Article 14 du projet de loi sur l’organisation judiciaire : la logique et la protection du justiciable l’emportent !
Le texte a été finalement amendé en commission de sorte à reconnaître aux parties en litige le droit de produire leurs documents en langue étrangère tout en conférant aux juridictions la possibilité d’en demander traduction.
Du nouveau dans le très controversé dossier de l’article 14 du projet de loi relatif à l’organisation judiciaire (Cf: Les Inspirations ÉCO du 8/07/2021). L’examen de l’article, qui était au cœur des débats de la Commission de la Justice, législation et droits de l’Homme de la première Chambre, durant pratiquement toute la semaine dernière, a finalement débouché sur un heureux dénouement 100% consensuel, jeudi dernier.
En effet, le texte a été amendé en commission de sorte à reconnaître aux parties d’un litige le droit de produire leurs documents en langue étrangère, tout en conférant aux juridictions la possibilité d’en demander traduction. Il faut dire qu’il y avait unanimité des membres de cette commission sur la nécessité de sa refonte. C’est ainsi que lors de son examen, les députés n’ont pas manqué de souligner la polémique qu’a suscitée ce texte, les risques encourus par son application, l’incohérence de sa rédaction et l’effet néfaste qu’il aurait sur le processus judiciaire lui-même. Sans remettre en cause le caractère officiel de la langue arabe, ils ont néanmoins relevé la réalité des langues usitées dans la pratique quotidienne et ont reconnu l’impact négatif du projet initial autant en termes de délais qu’en incidence financière sur le citoyen. Les députés ont, en somme, brandi les mêmes arguments que ceux brandis par le Collectif d’avocats qui s’est farouchement et rapidement opposé à cet article. Et le moins que l’on puisse dire, c’est que ces arguments ne laissent personne de marbre.

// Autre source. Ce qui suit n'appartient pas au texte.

/-- `41_load_store_memory.md` R114: A takes the byte at DE. -/
def Obligations.LoadThroughDe : Prop :=
  (∀ s : State, exec .ldADe s = .next { s with a := s.mem.read (getPair s .de), pc := add16 s.pc 1 }) ∧
  ∀ s : State, s.run = .running → opcodeAt s = 0x1A#8 →
    step s = .next { s with a := s.mem.read (BitVec.ofNat 16 (256 * s.d.toNat + s.e.toNat)), pc := add16 s.pc 1 } ∧
      accesses s = [.read s.pc, .read (getPair s .de)]

/-! ### Arithmetic and logic -/

/-- `42_alu.md` R120: A becomes 0 whatever it was; F is not written (D19). -/
def Obligations.XorAClearsAAndWritesNoFlag : Prop :=
  (∀ s : State, exec .xorA s = .next { s with a := 0x00#8, pc := add16 s.pc 1 }) ∧
  ∀ s : State, s.run = .running → opcodeAt s = 0xAF#8 →
    step s = .next { s with a := 0x00#8, pc := add16 s.pc 1 } ∧ accesses s = [.read s.pc]

/-- `42_alu.md` R121: C goes up by one modulo 256; B is not written, nor F (D19). -/
def Obligations.IncCWrapsAndWritesNoFlag : Prop :=
  (∀ s : State, exec .incC s = .next { s with c := BitVec.ofNat 8 ((s.c.toNat + 1) % 256), pc := add16 s.pc 1 }) ∧
  ∀ s : State, s.run = .running → opcodeAt s = 0x0C#8 →
    step s = .next { s with c := BitVec.ofNat 8 ((s.c.toNat + 1) % 256), pc := add16 s.pc 1 } ∧ accesses s = [.read s.pc]

/-! ### Control transfer -/

/-- `43_control_transfer.md` R130: taken exactly when the Zero flag is 0, to the sum of PC, 2 and the signed displacement
modulo 65536 (D3); nothing but PC changes; the displacement is read in both outcomes (D6). -/
def Obligations.RelativeJumpOnNotZero : Prop :=
  (∀ (d : Byte) (s : State), getFlag s .z = false →
    exec (.jpNzR8 d) s = .next { s with pc := BitVec.ofInt 16 (((s.pc.toNat : Int) + 2 + d.toInt) % 65536) }) ∧
  (∀ (d : Byte) (s : State), getFlag s .z = true → exec (.jpNzR8 d) s = .next { s with pc := add16 s.pc 2 }) ∧
  ∀ s : State, s.run = .running → opcodeAt s = 0x20#8 →
    step s = exec (.jpNzR8 (s.mem.read (add16 s.pc 1))) s ∧ accesses s = [.read s.pc, .read (add16 s.pc 1)]

/-- `43_control_transfer.md` R131: CALL pushes PC + 1, low byte at the new SP, and then reads its target from PC + 1.
The two bytes are D4, the order D5 (log entries 4, 5). -/
def Obligations.CallPushesThenReadsItsTarget : Prop :=
  ∀ (target : Word) (s : State),
    (∃ t, exec (.callA16 target) s = .next t ∧
      t.sp = sub16 s.sp 2 ∧
      (∀ x : Word, t.mem.read x =
        if x = sub16 s.sp 2 then lowByte (add16 s.pc 1)
        else if x = sub16 s.sp 1 then highByte (add16 s.pc 1) else s.mem.read x) ∧
      t.pc = t.mem.read16 (add16 s.pc 1) ∧
      t = { s with sp := t.sp, mem := t.mem, pc := t.pc }) ∧
    (s.run = .running → opcodeAt s = 0xCD#8 →
      step s = exec (.callA16 (s.mem.read16 (add16 s.pc 1))) s ∧
      accesses s = [.read s.pc, .write (sub16 s.sp 2) (lowByte (add16 s.pc 1)),
        .write (sub16 s.sp 1) (highByte (add16 s.pc 1)), .read (add16 s.pc 1), .read (add16 s.pc 2)])

/-- `70_reset_and_hazards.md` R201, `43_control_transfer.md` R131: where SP is not PC + 2, PC + 3 or PC + 4, the target of
a CALL is its immediate as it stood. Where SP is one of the three, the push has overwritten the target's low byte, both
its bytes or its high byte (vectors V43.13, V43.12, V43.14). The order of push and read is D5 (log entry 5), the two
pushed bytes are D4 (log entry 4). -/
def Obligations.CallTargetUnderStackOverlap : Prop :=
  ∀ (target : Word) (s t : State), exec (.callA16 target) s = .next t →
    (HoldsAtPc (.callA16 target) s → s.sp ≠ add16 s.pc 2 → s.sp ≠ add16 s.pc 3 → s.sp ≠ add16 s.pc 4 →
      t.pc = target) ∧
    (s.sp = add16 s.pc 2 →
      t.pc.toNat = (add16 s.pc 1).toNat / 256 + 256 * (s.mem.read (add16 s.pc 2)).toNat) ∧
    (s.sp = add16 s.pc 3 → t.pc = add16 s.pc 1) ∧
    (s.sp = add16 s.pc 4 →
      t.pc.toNat = (s.mem.read (add16 s.pc 1)).toNat + 256 * ((add16 s.pc 1).toNat % 256))

/-! ### Stack -/

/-- `44_stack.md` R140, R141: PUSH BC lowers SP by 2 modulo 65536, C at the new SP, B above it (D4, log entry 4);
nothing else changes. -/
def Obligations.PushBcStoresCThenB : Prop :=
  ∀ s : State,
    (∃ t, exec .pushBc s = .next t ∧
      t.sp = sub16 s.sp 2 ∧
      (∀ x : Word, t.mem.read x =
        if x = sub16 s.sp 2 then s.c else if x = sub16 s.sp 1 then s.b else s.mem.read x) ∧
      t = { s with sp := t.sp, mem := t.mem, pc := add16 s.pc 1 }) ∧
    (s.run = .running → opcodeAt s = 0xC5#8 → step s = exec .pushBc s ∧
      accesses s = [.read s.pc, .write (sub16 s.sp 2) s.c, .write (sub16 s.sp 1) s.b])

/-- `44_stack.md` R140, the reading the spec offers as a switch and does not specify (`PUSH_LOW_BYTE_ONLY`, log entry 4):
under it the push leaves the byte at SP + 1; under either reading SP and the byte at SP are the same. -/
def Obligations.PushSwitchConcernsTheHighByteOnly : Prop :=
  ∀ (p : Config.Params) (v : Word) (s : State),
    (push16 p v s).sp = sub16 s.sp 2 ∧ (push16 p v s).mem.read (sub16 s.sp 2) = lowByte v ∧
    (push16 p v s).mem.read (sub16 s.sp 1) =
      (if p.pushLowByteOnly then s.mem.read (sub16 s.sp 1) else highByte v) ∧
    ∀ x : Word, x ≠ sub16 s.sp 2 → x ≠ sub16 s.sp 1 → (push16 p v s).mem.read x = s.mem.read x

/-! ### The prefix and the extended instructions -/

/-- `45_extended_cb.md` R150: the extended decode, as a meaning and as a step; PC goes up once, and not on a fault (D20),
whose report is D8. -/
def Obligations.PrefixDispatchesThroughTheExtendedTable : Prop :=
  (∀ s : State, exec (.prefixCb 0x7C#8) s =
    .next { s with f := if s.h.toNat < 128 then 0x01#8 else 0x00#8, pc := add16 s.pc 2 }) ∧
  (∀ s : State, exec (.prefixCb 0x11#8) s = exec .rlC s ∧ ∃ t, exec .rlC s = .next t) ∧
  (∀ (sub : Byte) (s : State), sub ≠ 0x7C#8 → sub ≠ 0x11#8 →
    exec (.prefixCb sub) s = .next { s with run := .haltedOnFault (faultReport .extended sub s) }) ∧
  ∀ s : State, s.run = .running → opcodeAt s = 0xCB#8 →
    step s = exec (.prefixCb (subOpcodeAt s)) s ∧ accesses s = [.read s.pc, .read (add16 s.pc 1)]

/-- `45_extended_cb.md` R151: all of F is overwritten, with 0x01 if bit 7 of H is 0 and with 0x00 if it is 1. -/
def Obligations.BitSevenOfHOverwritesF : Prop :=
  (∀ s : State, exec .bit7H s =
    .next { s with f := if s.h.toNat < 128 then 0x01#8 else 0x00#8, pc := add16 s.pc 2 }) ∧
  ∀ s : State, s.run = .running → opcodeAt s = 0xCB#8 → subOpcodeAt s = 0x7C#8 →
    step s = exec .bit7H s ∧ accesses s = [.read s.pc, .read (add16 s.pc 1)]

/-- `45_extended_cb.md` R152: C is rotated left through Carry; Carry is the old bit 7, Zero tells whether the new C is 0,
Subtract, Half-Carry and the unused bits are 0. The last clause about F is the byte of R152's sentence about the default
layout, which is the layout of this machine (log entry 3). Zero from the new C is D7, the unused bits D18. -/
def Obligations.RotateCLeftThroughCarry : Prop :=
  ∀ s : State,
    (∃ t, exec .rlC s = .next t ∧
      t.c.toNat = (2 * s.c.toNat + (getFlag s .c).toNat) % 256 ∧
      getFlag t .c = decide (128 ≤ s.c.toNat) ∧ getFlag t .z = decide (t.c = 0x00#8) ∧
      getFlag t .n = false ∧ getFlag t .h = false ∧ UnusedFlagsZero t ∧
      t.f = BitVec.ofNat 8 (8 * (s.c.toNat / 128) + if t.c = 0x00#8 then 1 else 0) ∧
      t = { s with c := t.c, f := t.f, pc := add16 s.pc 2 }) ∧
    (s.run = .running → opcodeAt s = 0xCB#8 → subOpcodeAt s = 0x11#8 →
      step s = exec .rlC s ∧ accesses s = [.read s.pc, .read (add16 s.pc 1)])

/-- `45_extended_cb.md` R152, corner cases: "nine applications restore both", C and Carry, for every flag layout. -/
def Obligations.NineRotationsRestoreCAndCarry : Prop :=
  ∀ (p : Config.Params) (s : State), p.Admissible →
    ((rlCOp p)^[9] s).c = s.c ∧ readFlag p ((rlCOp p)^[9] s).f .c = readFlag p s.f .c

/-! ### Flags under every admissible layout -/

/-- `10_state.md` R25, `00_scope.md` R8: under every admissible layout a flag's write is seen by its own read, by no other
flag's and by no unused bit. -/
def Obligations.FlagsAreSeparateBitsUnderEveryLayout : Prop :=
  ∀ (p : Config.Params) (f : Byte) (fl fl' : FlagName) (v : Bool), p.Admissible →
    readFlag p (writeFlag p f fl v) fl' = (if fl' = fl then v else readFlag p f fl') ∧
    writeFlag p f fl v &&& unusedMask p = f &&& unusedMask p

/-- `10_state.md` R24, R26: the two instructions that write F write all eight bits, the unused ones zero, with the named
flags the table gives, under every admissible layout. Zero of RL C from the new C is D7, the unused bits D18. -/
def Obligations.FlagWritersUnderEveryLayout : Prop :=
  ∀ (p : Config.Params) (s : State), p.Admissible →
    (readFlag p (bit7HOp s).f .z = !s.h.getLsbD 7 ∧ readFlag p (bit7HOp s).f .n = false ∧
      readFlag p (bit7HOp s).f .h = false ∧ readFlag p (bit7HOp s).f .c = false ∧
      (bit7HOp s).f &&& unusedMask p = 0x00#8) ∧
    (readFlag p (rlCOp p s).f .z = decide ((rlCOp p s).c = 0x00#8) ∧ readFlag p (rlCOp p s).f .n = false ∧
      readFlag p (rlCOp p s).f .h = false ∧ readFlag p (rlCOp p s).f .c = s.c.getLsbD 7 ∧
      (rlCOp p s).f &&& unusedMask p = 0x00#8)

/-! ### Frames and whole-machine rules -/

/-- `10_state.md` R29: where PC goes, for every instruction; a step that faults does not write it. CALL's
target is read after its push (D5, log entry 5). -/
def Obligations.ProgramCounterAfterEveryInstruction : Prop :=
  (∀ (i : Instr) (s t : State), exec i s = .next t →
    t.pc = match i with
      | .jpNzR8 d => if getFlag s .z then add16 s.pc 2 else BitVec.ofInt 16 (((s.pc.toNat : Int) + 2 + d.toInt) % 65536)
      | .callA16 _ => t.mem.read16 (add16 s.pc 1)
      | .prefixCb sub => if sub = 0x7C#8 ∨ sub = 0x11#8 then add16 s.pc 2 else s.pc
      | i => add16 s.pc (encode i).length) ∧
  ∀ s t : State, step s = .next t → t.run ≠ .running → t.pc = s.pc

/-- Frame of the instructions that store nothing: LD SP,d16; LD HL,d16; LD DE,d16; LD C,d8; LD A,d8; LD B,d8; LD C,A;
XOR A; INC C; LD A,(DE); JP NZ,r8. No byte of memory changes, no register but the destination and PC, no flag, not the
run state; SP only for LD SP,d16. That XOR A and INC C leave the flags is D19. -/
def Obligations.RegisterInstructionsFrame : Prop :=
  ∀ (i : Instr) (s t : State),
    (match i with
      | .ldSpD16 _ | .ldHlD16 _ | .ldDeD16 _ | .ldCD8 _ | .ldAD8 _ | .ldBD8 _ | .ldCA | .xorA | .incC | .ldADe
      | .jpNzR8 _ => True
      | _ => False) →
    exec i s = .next t →
      RegsKept (writesOf i) s t ∧ t.f = s.f ∧ t.run = s.run ∧ (∀ x : Word, t.mem.read x = s.mem.read x) ∧
      ((∀ v, i ≠ .ldSpD16 v) → t.sp = s.sp)

/-- Frame of the byte stores LD (HL-),A; LD (HL),A; LD (C),A; LDH (a8),A: every byte outside the one address the meaning
stores to reads as before; no register changes but PC and, for LD (HL-),A, H and L. -/
def Obligations.ByteStoresFrame : Prop :=
  ∀ (i : Instr) (s t : State),
    (match i with
      | .ldHlDecA | .ldHlIndA | .ldCIndA | .ldhA8A _ => True
      | _ => False) →
    exec i s = .next t →
      RegsKept (writesOf i) s t ∧ t.f = s.f ∧ t.sp = s.sp ∧ t.run = s.run ∧
      ∀ addr, storesOf i s = [addr] → ∀ x : Word, x ≠ addr → t.mem.read x = s.mem.read x

/-- Frame of CALL a16 and PUSH BC: every byte outside the two at the new SP reads as before; no 8-bit register, no flag and
not the run state changes; SP and PC may. -/
def Obligations.StackInstructionsFrame : Prop :=
  ∀ (i : Instr) (s t : State),
    (match i with
      | .callA16 _ | .pushBc => True
      | _ => False) →
    exec i s = .next t →
      RegsKept [] s t ∧ t.run = s.run ∧ BytesKept [eaPush s, eaPush s + 1#16] s t

/-- Frame of BIT 7,H, RL C and the prefix: no byte of memory, not SP, no register but F and, for RL C, C; an unmatched
extended opcode changes the run state and no register at all, PC included. -/
def Obligations.ExtendedInstructionsFrame : Prop :=
  (∀ (s t : State), exec .bit7H s = .next t → RegsKept [.f] s t ∧ t.sp = s.sp ∧ t.mem = s.mem ∧ t.run = s.run) ∧
  (∀ (s t : State), exec .rlC s = .next t → RegsKept [.c, .f] s t ∧ t.sp = s.sp ∧ t.mem = s.mem ∧ t.run = s.run) ∧
  ∀ (sub : Byte) (s t : State), exec (.prefixCb sub) s = .next t →
    RegsKept (writesOf (.prefixCb sub)) s t ∧ t.sp = s.sp ∧ t.mem = s.mem ∧
    (sub ∉ extendedOpcodes → RegsKept [] s t ∧ t.pc = s.pc) ∧ (sub ∈ extendedOpcodes → t.run = s.run)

Un combat gagné de haute lutte par un collectif d’avocats…
Pour rappel, les membres de ce collectif avaient dénoncé cet article parce que, estiment-ils, il allait alourdir les délais et processus judiciaires, notamment les délais de traitement des procédures car la décision d’acceptation de documents non traduits (ou de rejet de documents non traduits et donc d’exigence de documents traduits) ne pourrait intervenir qu’à un stade avancé de la procédure au moment de l’étude des pièces versées au dossier, ce qui implique un retour à la case départ avec d’office un allongement des délais. En effet, le tribunal saisi n’examinant les documents produits, en pratique, que lors de la mise en délibéré du dossier, le tribunal devra remettre le dossier au rôle pour inviter la partie à produire la traduction des documents, ce qui ne manquera pas de rallonger les délais de procédure. La partie adverse peut invoquer l’irrecevabilité de la demande de sorte que le dossier fera l’objet de plusieurs renvois successifs en attendant la production des traductions. Le Collectif a également déclaré que l’article 14 allait produire des goulots d’étranglement en raison des capacités numériques actuelles de traduction très limitées (volumétrie de documents à traduire/délais requis) à l’échelle nationale: 406 traducteurs assermentés pour 2.782.048 affaires judiciaires en 2020.
… contre l’aveuglement des défenseurs de la langue arabe
Ainsi, mécaniquement, les traducteurs assermentés, quelles que soient leur célérité, leur efficacité et leur mobilisation, ne pourront humainement jamais faire face dans des délais recevables et acceptables pour le justiciable à l’énorme flux qui serait généré par l’adoption de la loi en l’état et notamment de son article 14. Les membres du collectif ont aussi pointé du doigt le surcoût considérable qu’aurait induit l’application de cet article pour les citoyens dans la prise en charge de leurs procédures judiciaires. Sans oublier l’entrave à l’accès des citoyens de conditions modestes à la justice de leur pays. Cet article allait condamner de manière certaine, l’égalité d’accès à la justice aux citoyens en raison du surcoût systématique et préalable pour toute personne qui souhaiterait faire valoir ses droits et/ou se défendre. C’est ainsi que, par exemple, un citoyen salarié pour avoir accès à la justice de son pays dans le cas d’un litige avec son employeur, devra préalablement traduire son contrat de travail, ses bulletins de salaire et ses attestations de travail. Donc, un citoyen en difficulté, bien que bénéficiant de l’aide juridictionnelle devra préalablement débourser une somme importante avant de prétendre faire valoir ses droits, quel que soit le type de litige ou de juridiction.